**EXERCISE**
Starting at the line below holding "Keeps s0 (State.bumpCfg" and stopping at the line holding "s0 (State.wr a0", print every line exactly, both ends included, and leave the rest out.

**INFORMATION PROVIDED**
%%

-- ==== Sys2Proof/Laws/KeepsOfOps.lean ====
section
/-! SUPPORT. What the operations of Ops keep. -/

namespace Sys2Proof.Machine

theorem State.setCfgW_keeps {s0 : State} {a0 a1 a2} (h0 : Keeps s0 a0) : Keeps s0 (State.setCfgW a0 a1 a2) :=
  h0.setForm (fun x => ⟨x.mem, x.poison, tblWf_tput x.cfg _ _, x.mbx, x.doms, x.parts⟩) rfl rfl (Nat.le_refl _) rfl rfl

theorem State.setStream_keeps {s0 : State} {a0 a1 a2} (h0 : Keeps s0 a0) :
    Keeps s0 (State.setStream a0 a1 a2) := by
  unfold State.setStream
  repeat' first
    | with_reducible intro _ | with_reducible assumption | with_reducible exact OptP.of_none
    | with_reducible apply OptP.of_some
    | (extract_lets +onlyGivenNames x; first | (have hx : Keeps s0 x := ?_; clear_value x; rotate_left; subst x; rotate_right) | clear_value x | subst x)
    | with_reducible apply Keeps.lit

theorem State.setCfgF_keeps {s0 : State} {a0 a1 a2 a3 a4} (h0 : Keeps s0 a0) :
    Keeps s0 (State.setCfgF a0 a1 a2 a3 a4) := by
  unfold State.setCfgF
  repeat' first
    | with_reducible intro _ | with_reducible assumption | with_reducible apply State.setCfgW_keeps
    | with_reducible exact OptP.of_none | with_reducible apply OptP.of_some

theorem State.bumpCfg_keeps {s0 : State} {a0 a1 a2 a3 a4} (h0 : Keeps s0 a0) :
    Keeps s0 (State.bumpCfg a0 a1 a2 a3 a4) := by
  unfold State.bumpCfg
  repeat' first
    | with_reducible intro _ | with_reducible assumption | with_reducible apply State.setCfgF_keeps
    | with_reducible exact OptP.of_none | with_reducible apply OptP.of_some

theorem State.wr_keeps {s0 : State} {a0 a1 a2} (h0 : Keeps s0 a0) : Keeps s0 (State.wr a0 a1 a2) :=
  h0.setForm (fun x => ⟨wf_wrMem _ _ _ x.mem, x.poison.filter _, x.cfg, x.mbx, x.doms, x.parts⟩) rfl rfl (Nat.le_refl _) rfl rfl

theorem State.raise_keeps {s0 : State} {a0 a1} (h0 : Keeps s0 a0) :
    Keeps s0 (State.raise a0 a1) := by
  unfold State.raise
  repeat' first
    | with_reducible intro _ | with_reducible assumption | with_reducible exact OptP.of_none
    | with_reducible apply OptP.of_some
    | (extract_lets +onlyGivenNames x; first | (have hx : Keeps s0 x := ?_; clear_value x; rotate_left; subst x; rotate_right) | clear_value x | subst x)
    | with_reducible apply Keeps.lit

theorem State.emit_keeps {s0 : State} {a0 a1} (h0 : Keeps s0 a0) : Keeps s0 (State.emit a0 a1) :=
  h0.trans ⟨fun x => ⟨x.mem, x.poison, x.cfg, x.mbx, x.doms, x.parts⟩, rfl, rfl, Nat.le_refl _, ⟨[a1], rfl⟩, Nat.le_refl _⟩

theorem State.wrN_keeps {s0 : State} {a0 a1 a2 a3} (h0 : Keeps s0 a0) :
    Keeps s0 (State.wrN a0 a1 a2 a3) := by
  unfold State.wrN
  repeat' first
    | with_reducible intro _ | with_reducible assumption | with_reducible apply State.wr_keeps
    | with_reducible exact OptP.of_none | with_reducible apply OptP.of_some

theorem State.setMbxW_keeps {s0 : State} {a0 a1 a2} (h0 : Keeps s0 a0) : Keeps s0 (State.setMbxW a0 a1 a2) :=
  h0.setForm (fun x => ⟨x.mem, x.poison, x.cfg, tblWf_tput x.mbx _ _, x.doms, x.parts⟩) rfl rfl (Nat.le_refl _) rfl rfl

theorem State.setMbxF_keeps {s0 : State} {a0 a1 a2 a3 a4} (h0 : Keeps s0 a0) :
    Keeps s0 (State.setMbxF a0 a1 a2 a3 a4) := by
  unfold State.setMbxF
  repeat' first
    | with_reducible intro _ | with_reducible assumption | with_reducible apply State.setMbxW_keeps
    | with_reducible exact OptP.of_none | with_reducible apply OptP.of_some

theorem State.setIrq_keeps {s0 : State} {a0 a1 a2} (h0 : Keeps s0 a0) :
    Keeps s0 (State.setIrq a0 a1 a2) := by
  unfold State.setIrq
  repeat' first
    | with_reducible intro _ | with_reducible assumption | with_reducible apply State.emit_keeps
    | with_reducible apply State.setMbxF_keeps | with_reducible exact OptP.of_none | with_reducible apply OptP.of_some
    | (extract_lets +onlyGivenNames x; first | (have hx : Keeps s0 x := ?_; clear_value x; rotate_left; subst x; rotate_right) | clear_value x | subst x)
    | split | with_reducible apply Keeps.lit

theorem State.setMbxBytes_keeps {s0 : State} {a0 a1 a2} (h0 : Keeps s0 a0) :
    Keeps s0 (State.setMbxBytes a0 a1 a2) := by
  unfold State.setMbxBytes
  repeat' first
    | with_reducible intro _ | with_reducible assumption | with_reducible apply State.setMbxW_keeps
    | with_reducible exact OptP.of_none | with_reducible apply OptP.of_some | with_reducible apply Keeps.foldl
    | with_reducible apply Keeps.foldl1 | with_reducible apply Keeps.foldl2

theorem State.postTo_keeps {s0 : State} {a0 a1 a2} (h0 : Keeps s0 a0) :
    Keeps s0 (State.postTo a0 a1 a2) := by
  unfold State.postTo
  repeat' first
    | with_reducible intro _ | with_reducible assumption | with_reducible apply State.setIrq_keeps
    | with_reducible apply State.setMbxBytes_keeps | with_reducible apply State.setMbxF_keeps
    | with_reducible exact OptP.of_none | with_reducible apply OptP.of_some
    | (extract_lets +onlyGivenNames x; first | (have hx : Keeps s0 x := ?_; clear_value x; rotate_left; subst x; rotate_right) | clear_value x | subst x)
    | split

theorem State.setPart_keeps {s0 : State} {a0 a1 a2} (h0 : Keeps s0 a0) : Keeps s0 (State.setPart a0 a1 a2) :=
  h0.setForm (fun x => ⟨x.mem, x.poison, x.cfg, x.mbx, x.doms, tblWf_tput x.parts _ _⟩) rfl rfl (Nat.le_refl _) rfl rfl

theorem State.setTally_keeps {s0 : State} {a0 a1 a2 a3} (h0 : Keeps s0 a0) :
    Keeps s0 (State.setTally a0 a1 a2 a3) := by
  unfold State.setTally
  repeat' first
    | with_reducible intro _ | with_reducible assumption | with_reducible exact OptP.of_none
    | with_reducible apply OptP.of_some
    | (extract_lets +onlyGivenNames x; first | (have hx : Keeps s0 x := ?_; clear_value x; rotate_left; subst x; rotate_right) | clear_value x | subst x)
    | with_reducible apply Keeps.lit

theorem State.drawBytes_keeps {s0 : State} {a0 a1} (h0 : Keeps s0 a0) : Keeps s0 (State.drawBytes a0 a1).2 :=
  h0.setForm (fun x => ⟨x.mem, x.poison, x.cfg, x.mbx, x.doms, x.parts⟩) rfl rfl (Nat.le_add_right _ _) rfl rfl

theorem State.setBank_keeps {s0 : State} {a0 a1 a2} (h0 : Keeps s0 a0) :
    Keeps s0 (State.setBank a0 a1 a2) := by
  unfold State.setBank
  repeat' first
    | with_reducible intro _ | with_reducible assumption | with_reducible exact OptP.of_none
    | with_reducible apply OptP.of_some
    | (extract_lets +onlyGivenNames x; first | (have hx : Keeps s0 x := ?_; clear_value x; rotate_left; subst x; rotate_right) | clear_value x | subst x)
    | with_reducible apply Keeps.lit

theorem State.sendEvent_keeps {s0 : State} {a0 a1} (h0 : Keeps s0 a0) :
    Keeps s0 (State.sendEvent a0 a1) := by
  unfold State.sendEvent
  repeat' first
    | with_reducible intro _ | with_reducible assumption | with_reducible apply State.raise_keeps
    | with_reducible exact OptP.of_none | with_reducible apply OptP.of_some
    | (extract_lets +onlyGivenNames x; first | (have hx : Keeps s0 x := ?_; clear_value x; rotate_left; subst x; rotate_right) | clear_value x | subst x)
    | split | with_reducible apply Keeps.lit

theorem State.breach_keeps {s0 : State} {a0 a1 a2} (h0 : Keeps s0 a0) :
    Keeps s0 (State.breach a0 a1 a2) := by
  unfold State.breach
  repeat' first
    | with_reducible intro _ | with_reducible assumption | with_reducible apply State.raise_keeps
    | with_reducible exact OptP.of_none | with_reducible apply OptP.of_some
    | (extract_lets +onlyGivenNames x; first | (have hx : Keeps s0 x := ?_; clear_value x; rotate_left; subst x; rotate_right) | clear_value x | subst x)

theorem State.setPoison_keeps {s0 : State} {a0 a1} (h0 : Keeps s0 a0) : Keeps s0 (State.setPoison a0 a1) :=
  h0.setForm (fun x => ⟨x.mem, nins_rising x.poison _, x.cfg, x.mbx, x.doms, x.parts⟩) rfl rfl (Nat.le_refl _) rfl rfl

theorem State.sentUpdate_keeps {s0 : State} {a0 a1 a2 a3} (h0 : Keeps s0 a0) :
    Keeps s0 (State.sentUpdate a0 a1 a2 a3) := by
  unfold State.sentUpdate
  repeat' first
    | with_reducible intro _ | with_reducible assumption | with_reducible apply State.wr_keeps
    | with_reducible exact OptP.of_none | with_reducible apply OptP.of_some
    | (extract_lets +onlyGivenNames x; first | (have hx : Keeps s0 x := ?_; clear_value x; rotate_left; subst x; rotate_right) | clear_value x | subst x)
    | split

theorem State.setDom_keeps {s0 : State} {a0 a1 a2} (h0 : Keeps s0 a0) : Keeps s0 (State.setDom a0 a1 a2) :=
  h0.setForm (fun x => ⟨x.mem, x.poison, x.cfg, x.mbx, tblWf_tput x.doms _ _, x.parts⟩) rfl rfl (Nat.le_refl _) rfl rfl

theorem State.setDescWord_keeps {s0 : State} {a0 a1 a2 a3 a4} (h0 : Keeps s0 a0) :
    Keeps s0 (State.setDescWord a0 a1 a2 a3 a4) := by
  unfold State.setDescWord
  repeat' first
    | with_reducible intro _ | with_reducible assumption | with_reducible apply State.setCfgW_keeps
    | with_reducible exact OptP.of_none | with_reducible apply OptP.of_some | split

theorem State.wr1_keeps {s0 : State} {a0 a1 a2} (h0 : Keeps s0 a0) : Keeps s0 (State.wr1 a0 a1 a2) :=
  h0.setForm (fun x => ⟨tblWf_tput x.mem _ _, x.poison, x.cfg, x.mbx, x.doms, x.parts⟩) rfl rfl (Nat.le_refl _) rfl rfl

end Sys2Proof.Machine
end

%%
%%

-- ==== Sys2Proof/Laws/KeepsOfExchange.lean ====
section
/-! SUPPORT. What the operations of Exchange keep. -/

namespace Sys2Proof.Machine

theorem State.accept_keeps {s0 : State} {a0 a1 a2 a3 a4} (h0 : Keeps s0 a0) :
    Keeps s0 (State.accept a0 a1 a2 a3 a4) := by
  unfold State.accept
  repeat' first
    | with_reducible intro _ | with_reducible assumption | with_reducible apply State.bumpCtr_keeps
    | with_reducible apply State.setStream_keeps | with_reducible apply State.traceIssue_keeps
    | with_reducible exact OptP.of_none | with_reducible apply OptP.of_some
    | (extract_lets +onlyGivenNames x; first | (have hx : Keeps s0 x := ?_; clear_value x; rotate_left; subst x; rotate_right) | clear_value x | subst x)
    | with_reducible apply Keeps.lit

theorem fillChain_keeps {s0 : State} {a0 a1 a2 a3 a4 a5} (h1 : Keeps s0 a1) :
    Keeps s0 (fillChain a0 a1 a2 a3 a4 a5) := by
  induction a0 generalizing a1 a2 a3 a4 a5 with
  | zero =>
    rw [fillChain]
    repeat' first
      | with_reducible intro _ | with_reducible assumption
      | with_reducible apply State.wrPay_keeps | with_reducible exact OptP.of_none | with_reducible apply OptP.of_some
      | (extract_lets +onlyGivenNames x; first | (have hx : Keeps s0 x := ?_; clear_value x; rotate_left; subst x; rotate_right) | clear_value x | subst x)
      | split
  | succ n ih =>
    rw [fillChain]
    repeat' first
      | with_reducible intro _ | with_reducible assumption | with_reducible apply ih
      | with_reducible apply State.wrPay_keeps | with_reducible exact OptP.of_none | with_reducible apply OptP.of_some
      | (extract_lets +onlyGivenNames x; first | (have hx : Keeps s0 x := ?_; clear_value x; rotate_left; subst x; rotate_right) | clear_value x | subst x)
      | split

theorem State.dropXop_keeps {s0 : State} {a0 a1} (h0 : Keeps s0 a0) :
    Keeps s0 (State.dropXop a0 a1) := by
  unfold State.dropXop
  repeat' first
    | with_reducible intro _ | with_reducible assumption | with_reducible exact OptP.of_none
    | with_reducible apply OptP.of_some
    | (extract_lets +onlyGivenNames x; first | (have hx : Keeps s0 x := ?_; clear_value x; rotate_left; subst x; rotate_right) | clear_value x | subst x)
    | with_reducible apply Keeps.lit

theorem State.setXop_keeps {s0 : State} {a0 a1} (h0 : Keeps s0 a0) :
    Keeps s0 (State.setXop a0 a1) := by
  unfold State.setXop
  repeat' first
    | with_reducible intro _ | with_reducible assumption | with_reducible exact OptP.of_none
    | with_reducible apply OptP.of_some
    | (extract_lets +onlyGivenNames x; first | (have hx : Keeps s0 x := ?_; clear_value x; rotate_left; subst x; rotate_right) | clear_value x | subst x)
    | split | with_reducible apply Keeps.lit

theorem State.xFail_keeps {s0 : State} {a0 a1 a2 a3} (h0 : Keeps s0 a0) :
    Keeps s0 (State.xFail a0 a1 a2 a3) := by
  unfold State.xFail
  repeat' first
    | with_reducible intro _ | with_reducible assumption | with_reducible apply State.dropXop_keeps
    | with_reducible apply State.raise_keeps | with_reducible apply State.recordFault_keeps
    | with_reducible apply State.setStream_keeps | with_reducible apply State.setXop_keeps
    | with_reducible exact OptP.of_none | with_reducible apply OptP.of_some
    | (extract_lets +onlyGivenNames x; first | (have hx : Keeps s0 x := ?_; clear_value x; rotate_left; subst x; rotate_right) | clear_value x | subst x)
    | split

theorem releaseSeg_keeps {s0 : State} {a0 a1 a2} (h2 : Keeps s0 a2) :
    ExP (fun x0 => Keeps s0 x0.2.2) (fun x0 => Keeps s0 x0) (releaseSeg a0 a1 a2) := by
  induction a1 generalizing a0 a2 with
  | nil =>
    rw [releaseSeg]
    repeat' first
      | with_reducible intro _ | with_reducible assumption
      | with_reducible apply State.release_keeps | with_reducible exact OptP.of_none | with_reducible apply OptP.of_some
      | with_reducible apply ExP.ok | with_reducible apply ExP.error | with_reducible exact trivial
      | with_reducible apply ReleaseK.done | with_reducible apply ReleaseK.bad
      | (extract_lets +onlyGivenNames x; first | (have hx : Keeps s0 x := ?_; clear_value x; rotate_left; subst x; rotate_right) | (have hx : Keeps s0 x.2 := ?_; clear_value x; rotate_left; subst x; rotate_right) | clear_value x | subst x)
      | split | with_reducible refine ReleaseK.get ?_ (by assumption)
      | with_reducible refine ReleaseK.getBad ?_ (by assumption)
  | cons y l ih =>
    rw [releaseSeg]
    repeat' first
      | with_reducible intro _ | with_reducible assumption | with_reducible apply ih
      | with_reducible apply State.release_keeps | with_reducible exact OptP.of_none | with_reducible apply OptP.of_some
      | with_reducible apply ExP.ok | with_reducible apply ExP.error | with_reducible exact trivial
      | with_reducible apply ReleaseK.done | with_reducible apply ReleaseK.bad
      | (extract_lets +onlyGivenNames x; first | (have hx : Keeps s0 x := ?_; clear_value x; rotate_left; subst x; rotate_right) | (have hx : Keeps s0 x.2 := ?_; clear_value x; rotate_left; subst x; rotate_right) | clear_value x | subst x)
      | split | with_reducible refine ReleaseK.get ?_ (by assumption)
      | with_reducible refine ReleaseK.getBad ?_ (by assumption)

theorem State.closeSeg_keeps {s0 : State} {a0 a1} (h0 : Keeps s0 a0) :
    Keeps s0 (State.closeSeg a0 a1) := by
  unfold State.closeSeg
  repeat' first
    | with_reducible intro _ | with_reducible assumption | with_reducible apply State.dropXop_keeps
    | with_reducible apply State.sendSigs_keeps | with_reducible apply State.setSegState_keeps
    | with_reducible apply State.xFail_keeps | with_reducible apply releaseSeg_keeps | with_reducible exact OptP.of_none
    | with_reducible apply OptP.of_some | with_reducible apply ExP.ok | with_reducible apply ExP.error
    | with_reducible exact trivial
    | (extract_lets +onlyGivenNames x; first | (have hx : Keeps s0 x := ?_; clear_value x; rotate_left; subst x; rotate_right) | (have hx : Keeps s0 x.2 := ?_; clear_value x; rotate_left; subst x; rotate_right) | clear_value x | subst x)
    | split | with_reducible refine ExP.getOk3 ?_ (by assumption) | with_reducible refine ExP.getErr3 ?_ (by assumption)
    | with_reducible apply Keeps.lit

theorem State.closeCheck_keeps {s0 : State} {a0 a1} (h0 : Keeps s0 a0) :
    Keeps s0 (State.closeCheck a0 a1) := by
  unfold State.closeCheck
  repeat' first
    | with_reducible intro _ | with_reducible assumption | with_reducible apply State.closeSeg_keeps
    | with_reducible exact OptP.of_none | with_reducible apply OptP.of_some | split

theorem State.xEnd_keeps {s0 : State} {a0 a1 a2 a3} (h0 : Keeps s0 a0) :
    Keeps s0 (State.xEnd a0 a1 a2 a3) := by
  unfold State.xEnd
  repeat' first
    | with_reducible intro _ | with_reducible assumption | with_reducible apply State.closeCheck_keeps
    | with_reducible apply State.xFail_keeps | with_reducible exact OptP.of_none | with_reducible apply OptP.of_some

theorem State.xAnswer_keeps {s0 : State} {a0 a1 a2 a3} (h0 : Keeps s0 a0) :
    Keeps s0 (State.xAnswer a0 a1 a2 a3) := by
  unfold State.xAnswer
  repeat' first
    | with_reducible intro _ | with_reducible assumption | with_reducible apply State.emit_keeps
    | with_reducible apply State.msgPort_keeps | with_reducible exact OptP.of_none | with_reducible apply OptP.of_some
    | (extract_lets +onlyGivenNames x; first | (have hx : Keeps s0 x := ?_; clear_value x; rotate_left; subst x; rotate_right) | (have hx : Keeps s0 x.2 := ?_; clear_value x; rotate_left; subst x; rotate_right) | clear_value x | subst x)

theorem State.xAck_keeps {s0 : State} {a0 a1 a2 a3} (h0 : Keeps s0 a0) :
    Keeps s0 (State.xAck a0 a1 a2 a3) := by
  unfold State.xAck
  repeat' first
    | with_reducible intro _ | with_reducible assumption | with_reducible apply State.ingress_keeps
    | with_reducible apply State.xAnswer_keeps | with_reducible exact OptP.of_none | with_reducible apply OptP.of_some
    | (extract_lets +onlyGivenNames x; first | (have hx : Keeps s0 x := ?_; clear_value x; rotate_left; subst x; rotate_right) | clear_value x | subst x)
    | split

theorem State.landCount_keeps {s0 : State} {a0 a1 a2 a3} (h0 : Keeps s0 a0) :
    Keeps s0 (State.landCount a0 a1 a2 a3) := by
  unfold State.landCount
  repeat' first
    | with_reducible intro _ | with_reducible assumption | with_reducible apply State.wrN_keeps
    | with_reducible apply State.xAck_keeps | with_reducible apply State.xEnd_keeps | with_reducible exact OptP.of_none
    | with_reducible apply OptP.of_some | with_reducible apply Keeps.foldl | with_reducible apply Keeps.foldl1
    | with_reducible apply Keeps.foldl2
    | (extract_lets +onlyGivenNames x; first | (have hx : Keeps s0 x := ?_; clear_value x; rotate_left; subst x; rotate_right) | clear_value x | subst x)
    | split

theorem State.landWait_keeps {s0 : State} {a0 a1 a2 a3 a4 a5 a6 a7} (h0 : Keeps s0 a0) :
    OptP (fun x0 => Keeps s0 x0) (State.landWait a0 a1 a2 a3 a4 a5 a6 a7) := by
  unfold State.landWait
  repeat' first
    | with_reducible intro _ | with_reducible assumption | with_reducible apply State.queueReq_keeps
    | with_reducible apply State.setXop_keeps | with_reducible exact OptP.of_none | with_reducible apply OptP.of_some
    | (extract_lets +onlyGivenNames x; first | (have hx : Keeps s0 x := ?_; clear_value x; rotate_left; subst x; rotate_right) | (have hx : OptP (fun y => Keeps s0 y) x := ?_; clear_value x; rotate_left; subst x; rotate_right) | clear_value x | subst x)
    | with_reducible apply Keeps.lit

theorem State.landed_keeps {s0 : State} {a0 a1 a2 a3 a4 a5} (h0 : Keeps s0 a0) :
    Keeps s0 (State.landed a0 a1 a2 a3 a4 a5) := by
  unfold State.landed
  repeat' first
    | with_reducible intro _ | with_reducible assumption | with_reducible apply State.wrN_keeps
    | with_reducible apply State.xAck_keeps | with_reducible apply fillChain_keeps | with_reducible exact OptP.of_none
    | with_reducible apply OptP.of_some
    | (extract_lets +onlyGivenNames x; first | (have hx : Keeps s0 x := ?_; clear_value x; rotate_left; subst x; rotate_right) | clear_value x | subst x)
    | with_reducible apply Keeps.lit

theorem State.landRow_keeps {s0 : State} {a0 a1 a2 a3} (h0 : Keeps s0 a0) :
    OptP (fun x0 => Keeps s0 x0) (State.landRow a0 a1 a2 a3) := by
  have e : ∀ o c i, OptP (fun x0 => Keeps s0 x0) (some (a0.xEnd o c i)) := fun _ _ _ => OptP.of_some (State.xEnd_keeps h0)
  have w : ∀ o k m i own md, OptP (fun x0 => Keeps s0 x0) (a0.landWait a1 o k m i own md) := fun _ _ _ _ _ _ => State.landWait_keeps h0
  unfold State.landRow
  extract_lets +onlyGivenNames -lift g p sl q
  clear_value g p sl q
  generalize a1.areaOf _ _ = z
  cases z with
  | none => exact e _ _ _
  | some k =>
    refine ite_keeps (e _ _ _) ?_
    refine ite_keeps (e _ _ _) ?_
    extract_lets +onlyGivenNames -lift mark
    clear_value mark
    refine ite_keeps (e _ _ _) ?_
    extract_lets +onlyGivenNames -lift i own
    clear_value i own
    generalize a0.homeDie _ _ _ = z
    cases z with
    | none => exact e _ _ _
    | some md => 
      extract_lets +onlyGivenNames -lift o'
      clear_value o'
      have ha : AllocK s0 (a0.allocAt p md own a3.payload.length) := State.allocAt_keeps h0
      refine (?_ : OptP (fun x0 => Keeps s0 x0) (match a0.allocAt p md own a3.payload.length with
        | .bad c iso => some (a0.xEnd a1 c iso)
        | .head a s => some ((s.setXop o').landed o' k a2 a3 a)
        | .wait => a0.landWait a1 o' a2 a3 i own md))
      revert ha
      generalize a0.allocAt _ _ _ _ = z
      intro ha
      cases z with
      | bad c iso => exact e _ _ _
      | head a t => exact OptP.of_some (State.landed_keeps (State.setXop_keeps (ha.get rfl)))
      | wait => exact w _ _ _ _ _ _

%%

**RESPONSE TO THIS EXERCISE**
    Keeps s0 (State.bumpCfg a0 a1 a2 a3 a4) := by
  unfold State.bumpCfg
  repeat' first
    | with_reducible intro _ | with_reducible assumption | with_reducible apply State.setCfgF_keeps
    | with_reducible exact OptP.of_none | with_reducible apply OptP.of_some

theorem State.wr_keeps {s0 : State} {a0 a1 a2} (h0 : Keeps s0 a0) : Keeps s0 (State.wr a0 a1 a2) :=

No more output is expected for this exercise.